Specifically, we are missing the 4 exons relative to this transcript: ENST00000414620
The exons are there if you look at the web page: https://www.ensembl.org/Homo_sapiens/Transcript/Exons?db=core;g=ENSG00000075624;r=7:5529282-5562790;t=ENST00000414620
But are not downloaded using all exons via biomart. URL used in Biomart is the following:
https://www.ensembl.org/biomart/martservice?query=%3C?xml%20version=%221.0%22%20encoding=%22UTF-8%22?%3E%3C!DOCTYPE%20Query%3E%3CQuery%20%20virtualSchemaName%20=%20%22default%22%20formatter%20=%20%22TSV%22%20header%20=%20%221%22%20uniqueRows%20=%20%220%22%20count%20=%20%22%22%20datasetConfigVersion%20=%20%220.6%22%20completionStamp%20=%20%221%22%3E%3CDataset%20name%20=%20%22hsapiens_gene_ensembl%22%20interface%20=%20%22default%22%20%3E%3CFilter%20name%20=%20%22chromosome_name%22%20value%20=%20%221,2,3,4,5,6,7,8,9,10,11,12,13,14,15,16,17,18,19,20,21,22,X,Y,MT%22/%3E%3CAttribute%20name%20=%20%22chromosome_name%22%20/%3E%3CAttribute%20name%20=%20%22ensembl_gene_id%22%20/%3E%3CAttribute%20name%20=%20%22ensembl_transcript_id%22%20/%3E%3CAttribute%20name%20=%20%22ensembl_exon_id%22%20/%3E%3CAttribute%20name%20=%20%22exon_chrom_start%22%20/%3E%3CAttribute%20name%20=%20%22exon_chrom_end%22%20/%3E%3CAttribute%20name%20=%20%225_utr_start%22%20/%3E%3CAttribute%20name%20=%20%225_utr_end%22%20/%3E%3CAttribute%20name%20=%20%223_utr_start%22%20/%3E%3CAttribute%20name%20=%20%223_utr_end%22%20/%3E%3CAttribute%20name%20=%20%22strand%22%20/%3E%3CAttribute%20name%20=%20%22rank%22%20/%3E%3C/Dataset%3E%3C/Query%3E
Which is basically using the following attributes:
attributes = [
"chromosome_name",
"ensembl_gene_id",
"ensembl_transcript_id",
"ensembl_exon_id",
"exon_chrom_start",
"exon_chrom_end",
"5_utr_start",
"5_utr_end",
"3_utr_start",
"3_utr_end",
"strand",
"rank",
]
and all chromosomes as filters.
I noticed that when I include the ensembl gene ID (ENSG00000075624) among the filters, then the 4 exons are downloaded
They are also downloaded when I use the Biomart genome build 37.

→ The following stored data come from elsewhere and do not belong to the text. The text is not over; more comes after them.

-- ==== Sys2Proof/Laws/Tbl.lean ====
section
/-! SUPPORT. What the sparse tables answer after a change. -/
namespace Sys2Proof

variable {α : Type}

@[simp] theorem Tbl.get?_nil (n : Nat) : Tbl.get? ([] : Tbl α) n = none := rfl

@[simp] theorem Tbl.get?_set_same (t : Tbl α) (n : Nat) (v : α) : Tbl.get? (Tbl.set t n v) n = some v := by
  induction t with
  | nil => simp [Tbl.set, Tbl.get?]
  | cons e t ih =>
    obtain ⟨k, u⟩ := e
    simp only [Tbl.set]
    split
    · simp [Tbl.get?]
    · split
      · simp [Tbl.get?]
      · simp [Tbl.get?, *]

theorem Tbl.get?_set_other (t : Tbl α) {n m : Nat} (v : α) (h : n ≠ m) : Tbl.get? (Tbl.set t n v) m = Tbl.get? t m := by
  induction t with
  | nil => simp [Tbl.set, Tbl.get?, h]
  | cons e t ih =>
    obtain ⟨k, u⟩ := e
    simp only [Tbl.set]
    split
    · simp [Tbl.get?, h]
    · split
      · subst_vars; simp [Tbl.get?, h]
      · simp [Tbl.get?, ih]

theorem Tbl.get?_adjust (t : Tbl α) (n m : Nat) (f : α → α) :
    Tbl.get? (Tbl.adjust t n f) m = if m = n then (Tbl.get? t m).map f else Tbl.get? t m := by
  induction t with
  | nil => simp [Tbl.adjust, Tbl.get?]
  | cons e t ih =>
    obtain ⟨k, u⟩ := e
    simp only [Tbl.adjust] at ih
    by_cases hk : k = n
    · subst hk
      by_cases hm : k = m
      · subst hm; simp [Tbl.adjust, Tbl.get?]
      · simp only [Tbl.adjust, List.map_cons, if_pos, Tbl.get?, hm, if_false, ih]
    · by_cases hm : k = m
      · subst hm; simp [Tbl.adjust, Tbl.get?, hk]
      · simp only [Tbl.adjust, List.map_cons, hk, if_false, Tbl.get?, hm, ih]

@[simp] theorem Tbl.get?_adjust_same (t : Tbl α) (n : Nat) (f : α → α) :
    Tbl.get? (Tbl.adjust t n f) n = (Tbl.get? t n).map f := by
  simp [Tbl.get?_adjust]

theorem Tbl.get?_adjust_other (t : Tbl α) {n m : Nat} (f : α → α) (h : m ≠ n) :
    Tbl.get? (Tbl.adjust t n f) m = Tbl.get? t m := by
  simp [Tbl.get?_adjust, h]

@[simp] theorem Tbl.get?_erase_same (t : Tbl α) (n : Nat) : Tbl.get? (Tbl.erase t n) n = none := by
  induction t with
  | nil => rfl
  | cons e t ih =>
    obtain ⟨k, u⟩ := e
    simp only [Tbl.erase] at ih
    by_cases hk : k = n
    · simp [Tbl.erase, hk, ih]
    · simp [Tbl.erase, hk, Tbl.get?, ih]

theorem Tbl.get?_erase_other (t : Tbl α) {n m : Nat} (h : m ≠ n) : Tbl.get? (Tbl.erase t n) m = Tbl.get? t m := by
  induction t with
  | nil => rfl
  | cons e t ih =>
    obtain ⟨k, u⟩ := e
    simp only [Tbl.erase] at ih
    by_cases hk : k = n
    · subst hk; simp [Tbl.erase, Tbl.get?, ih, Ne.symm h]
    · simp [Tbl.erase, hk, Tbl.get?, ih]

theorem Tbl.get?_mapV (t : Tbl α) (f : Nat → α → α) (n : Nat) : Tbl.get? (Tbl.mapV t f) n = (Tbl.get? t n).map (f n) := by
  induction t with
  | nil => rfl
  | cons e t ih =>
    obtain ⟨k, u⟩ := e
    simp only [Tbl.mapV] at ih
    by_cases hk : k = n
    · subst hk; simp [Tbl.mapV, Tbl.get?]
    · simp [Tbl.mapV, Tbl.get?, hk, ih]

@[simp] theorem Tbl.getD_set_same (t : Tbl α) (n : Nat) (v d : α) : Tbl.getD (Tbl.set t n v) n d = v := by
  simp [Tbl.getD]

theorem Tbl.getD_set_other (t : Tbl α) {n m : Nat} (v d : α) (h : n ≠ m) :
    Tbl.getD (Tbl.set t n v) m d = Tbl.getD t m d := by
  simp [Tbl.getD, Tbl.get?_set_other t v h]

end Sys2Proof
end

Thank you so much for your help!
Chiara
Describe the bug
I am test running Chanjo2 in preparation for further demonstrating and discussing (finally, hopefully) putting it into production.
Reports looks fine, and MANE info looks good. But I no longer see any exon information:
Clicking into a gene, it say "no exons stats available for this transcript"

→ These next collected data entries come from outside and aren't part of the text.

/-- A disabled partition that asks for so many resident slots, its VF enabled. -/
def withQuota (res : Nat) : State :=
  { base with parts := [(0, part0), (1, { Part.reset with vf := true, quota := { Quota.zero with resMin := res } })] }

theorem witness_PartitionsAreEnabledOnlyIfTheyFit : ((withQuota 252).part 1).enable = false ∧ ((withQuota 252).part 1).teardown = none ∧
    (withQuota 252).enableFits 1 = true ∧ ((withQuota 252).part 1).vf = true ∧ ((withQuota 252).part 1).up = false ∧
    ((withQuota 253).part 1).enable = false ∧ ((withQuota 253).part 1).teardown = none ∧ (withQuota 253).enableFits 1 = false := by
  decide +kernel

/-! ### Fetches and context loads -/

/-- A ring that fetches its entry at granule 3 of so many published ones. -/
def fetching (loc : Bool) (pi : Nat) : Ring :=
  { Ring.fresh 1 (pkey 0 1) with state := .active, sizeLog2 := 8, pi := pi, sampled := pi, fetch := some 3, loc := loc }

theorem witness_FetchedEntries : ∀ loc, (withRing (fetching loc 4)).live ∧ (withRing (fetching loc 4)).stop.stopped = false ∧
    (withRing (fetching loc 4)).ring? (pkey 0 1) = some (fetching loc 4) ∧ (fetching loc 4).fetch = some 3 ∧ (fetching loc 4).stale = 0 ∧
    (withRing { fetching loc 4 with stale := 1 }).ring? (pkey 0 1) = some { fetching loc 4 with stale := 1 } ∧
    ¬ ((fetching loc 4).sampled + 2 ^ 32 - 3 % 2 ^ 32) % 2 ^ 32 < 1 ∧
    (withRing (fetching loc 3)).ring? (pkey 0 1) = some (fetching loc 3) ∧ (fetching loc 3).fetch = some 3 ∧
    ((fetching loc 4).sampled + 2 ^ 32 - 3 % 2 ^ 32) % 2 ^ 32 < 2 :=
  fun loc => ⟨live_withRing _, by cases loc <;> decide +kernel⟩

/-- The small machine with a context load that waits or is going on. -/
def withLoad (on : Bool) : State := { base with loads := [{ key := pkey 0 1, loading := on, waited := !on }] }

theorem witness_ContextLoads : (withLoad false).live ∧ (withLoad false).stop.stopped = false ∧
    (withLoad false).loads = { key := pkey 0 1, loading := false, waited := true } :: [] ∧ (withLoad false).loading < 16 ∧
    (withLoad false).slotsUsed < 256 ∧ (withLoad true).live ∧
    ((withLoad true).loads.any fun l => l.key == pkey 0 1 && l.loading) = true ∧ (withLoad true).later = [] := by
  and_intros <;> first | decide +kernel | exact ⟨⟨rfl, rfl, rfl⟩, rfl⟩

/-! ### Started commands -/

/-- A started command in a phase. -/
def workIn (op : Nat) (ph : Phase) : Work :=
  { Work.fresh (.ring 0 1) 0 (pkey 0 1) 1 1 0 (mk op 2 []) 0 0 .notNeeded with phase := ph, locs := [.dev 0 64] }

/-- The small machine with one started command. -/
def withWork (x : Work) : State := { base with works := [(0, x)], nextWork := 1 }

theorem live_withWork (x : Work) : (withWork x).live := ⟨⟨rfl, rfl, rfl⟩, rfl⟩

/-- The small machine with one started command, every sequencer taken. -/
def allBusy (x : Work) : State := { withWork x with accepted := List.range 32 }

Looking in the MariaDB, it indeed looks like the exons are loaded:
This confuses me a bit, as it apparently worked for me back when reviewing this PR: https://github.com/Clinical-Genomics/chanjo2/pull/369, and I don't think much has changed since then 🤔
Additional context
I have tested this both in Chanjo v2.0 and v2.1. I am running this with Scout v4.90.1.
Might very well be something messed up on our side here. Unsure what though. Debugging pointers are welcome!